More on Windows 8 and IE 10 Metro revealed

If you are a fan of Internet Explorer 10 in the Windows 8 Consumer Preview, you have had a busy day. A few hours ago, the official Internet Explorer developer blog posted an update on the new memory protection features in IE 10. Now the official Windows 8 developer blog has also issued a new update, and this time it's all about the Metro web browsing experience in IE 10.

The blog post, written by Microsoft's Rob Mauceri, goes over several aspects of the Metro user interface as it pertains to IE 10. He states:

The Metro style browser delivers on touch browsing, not just browsing on a touch device. You can feel it in the stick-to-your-finger responsiveness of the touch support for panning and zooming, swiping back and forward for page navigation, and double tapping to zoom in and out of content. Context menus and form controls are optimized for touch, and the browser responds fluidly to device orientation (scaling smoothly to landscape and portrait screen layouts) and “snapping” Windows 8 applications next to it.
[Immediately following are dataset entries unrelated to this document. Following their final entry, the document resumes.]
-- ==== Sys2Proof/Laws/PerInstr.lean ====
section
/-! SUPPORT. The family EncodedLayout: the Word of every instruction as a number, the opcode of its mnemonic in bits
15:12 (R81) above its fields at the positions of R86 to R92, and the zero field 0 (R94, R98). -/

namespace Sys2Proof.Laws.EncodedLayout

/-- An appended bit vector as a number. -/
theorem append_toNat {m n : Nat} (x : BitVec m) (y : BitVec n) : (x ++ y).toNat = x.toNat * 2 ^ n + y.toNat := by
  rw [BitVec.toNat_append, ← Nat.shiftLeft_add_eq_or_of_lt y.isLt, Nat.shiftLeft_eq]

/-- A register field as a number. -/
theorem regBits_toNat (r : Reg) : (regBits r).toNat = r.val := rfl

/-- The fields of an instruction below its opcode, as a number (R86 to R92). -/
def fieldBits : Instr → Nat
  | .loadi r imm => r.val * 512 + imm.toNat * 2
  | .lui r imm => r.val * 512 + imm.toNat * 2
  | .load p q imm => p.val * 512 + q.val * 64 + imm.toNat
  | .store p q imm => p.val * 512 + q.val * 64 + imm.toNat
  | .addi p q imm => p.val * 512 + q.val * 64 + imm.toNat
  | .add rd ra rb => rd.val * 512 + ra.val * 64 + rb.val * 8
  | .sub rd ra rb => rd.val * 512 + ra.val * 64 + rb.val * 8
  | .and rd ra rb => rd.val * 512 + ra.val * 64 + rb.val * 8
  | .or rd ra rb => rd.val * 512 + ra.val * 64 + rb.val * 8
  | .shft rd ra rb => rd.val * 512 + ra.val * 64 + rb.val * 8
  | .beq r imm => r.val * 512 + imm.toNat * 2
  | .bne r imm => r.val * 512 + imm.toNat * 2
  | .b off => off.toNat * 16
  | .call off => off.toNat * 16
  | .ret => 0
  | .halt => 0

/-- The Word of an instruction, and that its fields leave the opcode and the zero field free. -/
def Statement (i : Instr) : Prop :=
  (∀ om : Opmap, (encode om i).toNat = (om.opcodeOf i.mnemonic).toNat * 4096 + fieldBits i) ∧
    fieldBits i < 4096 ∧ fieldBits i % 2 ^ i.mnemonic.format.zeroWidth = 0

theorem loadi (r : Reg) (imm : BitVec 8) : Statement (.loadi r imm) := by
  refine ⟨fun om => ?_, ?_, ?_⟩
  · simp only [encode, Instr.mnemonic, append_toNat, fieldBits, regBits_toNat, BitVec.toNat_ofNat]
    omega
  all_goals
    simp only [Instr.mnemonic, Mnemonic.format, Format.zeroWidth, fieldBits]
    omega

theorem lui (r : Reg) (imm : BitVec 8) : Statement (.lui r imm) := by
  refine ⟨fun om => ?_, ?_, ?_⟩
  · simp only [encode, Instr.mnemonic, append_toNat, fieldBits, regBits_toNat, BitVec.toNat_ofNat]
    omega
  all_goals
    simp only [Instr.mnemonic, Mnemonic.format, Format.zeroWidth, fieldBits]
    omega

theorem load (p q : Reg) (imm : BitVec 6) : Statement (.load p q imm) := by
  refine ⟨fun om => ?_, ?_, ?_⟩
  · simp only [encode, Instr.mnemonic, append_toNat, fieldBits, regBits_toNat]
    omega
  all_goals
    simp only [Instr.mnemonic, Mnemonic.format, Format.zeroWidth, fieldBits]
    omega

theorem store (p q : Reg) (imm : BitVec 6) : Statement (.store p q imm) := by
  refine ⟨fun om => ?_, ?_, ?_⟩
  · simp only [encode, Instr.mnemonic, append_toNat, fieldBits, regBits_toNat]
    omega
  all_goals
    simp only [Instr.mnemonic, Mnemonic.format, Format.zeroWidth, fieldBits]
    omega

theorem addi (p q : Reg) (imm : BitVec 6) : Statement (.addi p q imm) := by
  refine ⟨fun om => ?_, ?_, ?_⟩
  · simp only [encode, Instr.mnemonic, append_toNat, fieldBits, regBits_toNat]
    omega
  all_goals
    simp only [Instr.mnemonic, Mnemonic.format, Format.zeroWidth, fieldBits]
    omega

theorem add (rd ra rb : Reg) : Statement (.add rd ra rb) := by
  refine ⟨fun om => ?_, ?_, ?_⟩
  · simp only [encode, Instr.mnemonic, append_toNat, fieldBits, regBits_toNat, BitVec.toNat_ofNat]
    omega
  all_goals
    simp only [Instr.mnemonic, Mnemonic.format, Format.zeroWidth, fieldBits]
    omega

theorem sub (rd ra rb : Reg) : Statement (.sub rd ra rb) := by
  refine ⟨fun om => ?_, ?_, ?_⟩
  · simp only [encode, Instr.mnemonic, append_toNat, fieldBits, regBits_toNat, BitVec.toNat_ofNat]
    omega
  all_goals
    simp only [Instr.mnemonic, Mnemonic.format, Format.zeroWidth, fieldBits]
    omega

theorem and (rd ra rb : Reg) : Statement (.and rd ra rb) := by
  refine ⟨fun om => ?_, ?_, ?_⟩
  · simp only [encode, Instr.mnemonic, append_toNat, fieldBits, regBits_toNat, BitVec.toNat_ofNat]
    omega
  all_goals
    simp only [Instr.mnemonic, Mnemonic.format, Format.zeroWidth, fieldBits]
    omega

theorem or (rd ra rb : Reg) : Statement (.or rd ra rb) := by
  refine ⟨fun om => ?_, ?_, ?_⟩
  · simp only [encode, Instr.mnemonic, append_toNat, fieldBits, regBits_toNat, BitVec.toNat_ofNat]
    omega
  all_goals
    simp only [Instr.mnemonic, Mnemonic.format, Format.zeroWidth, fieldBits]
    omega

theorem shft (rd ra rb : Reg) : Statement (.shft rd ra rb) := by
  refine ⟨fun om => ?_, ?_, ?_⟩
  · simp only [encode, Instr.mnemonic, append_toNat, fieldBits, regBits_toNat, BitVec.toNat_ofNat]
    omega
  all_goals
    simp only [Instr.mnemonic, Mnemonic.format, Format.zeroWidth, fieldBits]
    omega

theorem beq (r : Reg) (imm : BitVec 8) : Statement (.beq r imm) := by
  refine ⟨fun om => ?_, ?_, ?_⟩
  · simp only [encode, Instr.mnemonic, append_toNat, fieldBits, regBits_toNat, BitVec.toNat_ofNat]
    omega
  all_goals
    simp only [Instr.mnemonic, Mnemonic.format, Format.zeroWidth, fieldBits]
    omega

theorem bne (r : Reg) (imm : BitVec 8) : Statement (.bne r imm) := by
  refine ⟨fun om => ?_, ?_, ?_⟩
  · simp only [encode, Instr.mnemonic, append_toNat, fieldBits, regBits_toNat, BitVec.toNat_ofNat]
    omega
  all_goals
    simp only [Instr.mnemonic, Mnemonic.format, Format.zeroWidth, fieldBits]
    omega

theorem b (off : BitVec 8) : Statement (.b off) := by
  refine ⟨fun om => ?_, ?_, ?_⟩
  · simp only [encode, Instr.mnemonic, append_toNat, fieldBits, BitVec.toNat_ofNat]
    omega
  all_goals
    simp only [Instr.mnemonic, Mnemonic.format, Format.zeroWidth, fieldBits]
    omega

theorem call (off : BitVec 8) : Statement (.call off) := by
  refine ⟨fun om => ?_, ?_, ?_⟩
  · simp only [encode, Instr.mnemonic, append_toNat, fieldBits, BitVec.toNat_ofNat]
    omega
  all_goals
    simp only [Instr.mnemonic, Mnemonic.format, Format.zeroWidth, fieldBits]
    omega

theorem ret : Statement .ret := by
  refine ⟨fun om => ?_, ?_, ?_⟩
  · simp only [encode, Instr.mnemonic, append_toNat, fieldBits, BitVec.toNat_ofNat]
    omega
  all_goals
    simp only [Instr.mnemonic, Mnemonic.format, Format.zeroWidth, fieldBits]
    omega

theorem halt : Statement .halt := by
  refine ⟨fun om => ?_, ?_, ?_⟩
  · simp only [encode, Instr.mnemonic, append_toNat, fieldBits, BitVec.toNat_ofNat]
    omega
  all_goals
    simp only [Instr.mnemonic, Mnemonic.format, Format.zeroWidth, fieldBits]
    omega

end Sys2Proof.Laws.EncodedLayout
end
Mauceri points out a number of features in the Metro version of IE 10. One is the navigation tiles that are a more graphical representation of your frequently visited web sites. The tiles can also be pinned to show the ones that have been placed on Windows 8's Start screen in the Metro version of bookmarks. If a person searches for a web site in the search bar, the tiles are filtered to show you the best search results based on your web surfing history, web site favorites and more.

The new IE10 Metro tabs interface show up on top of the screen in Windows 8 with the last 10 tabs used and can be cleaned up fast with just one command. The IE 10 navigation bar in Metro appears on the bottom of the screen and only when a user needs it.  It has the traditional commands you see in other web browsers such as back, forward, and refresh. It can also be used to pin favorite web sites on Windows 8's Start screen.

New Metro IE 10 features include Snap, which re-sizes the web browser window in order for the user to access other apps such as email, messaging and more. The Charms user interface design is on the right side of the screen and has Windows 8's Start button along with Search, Share, Settings and other features.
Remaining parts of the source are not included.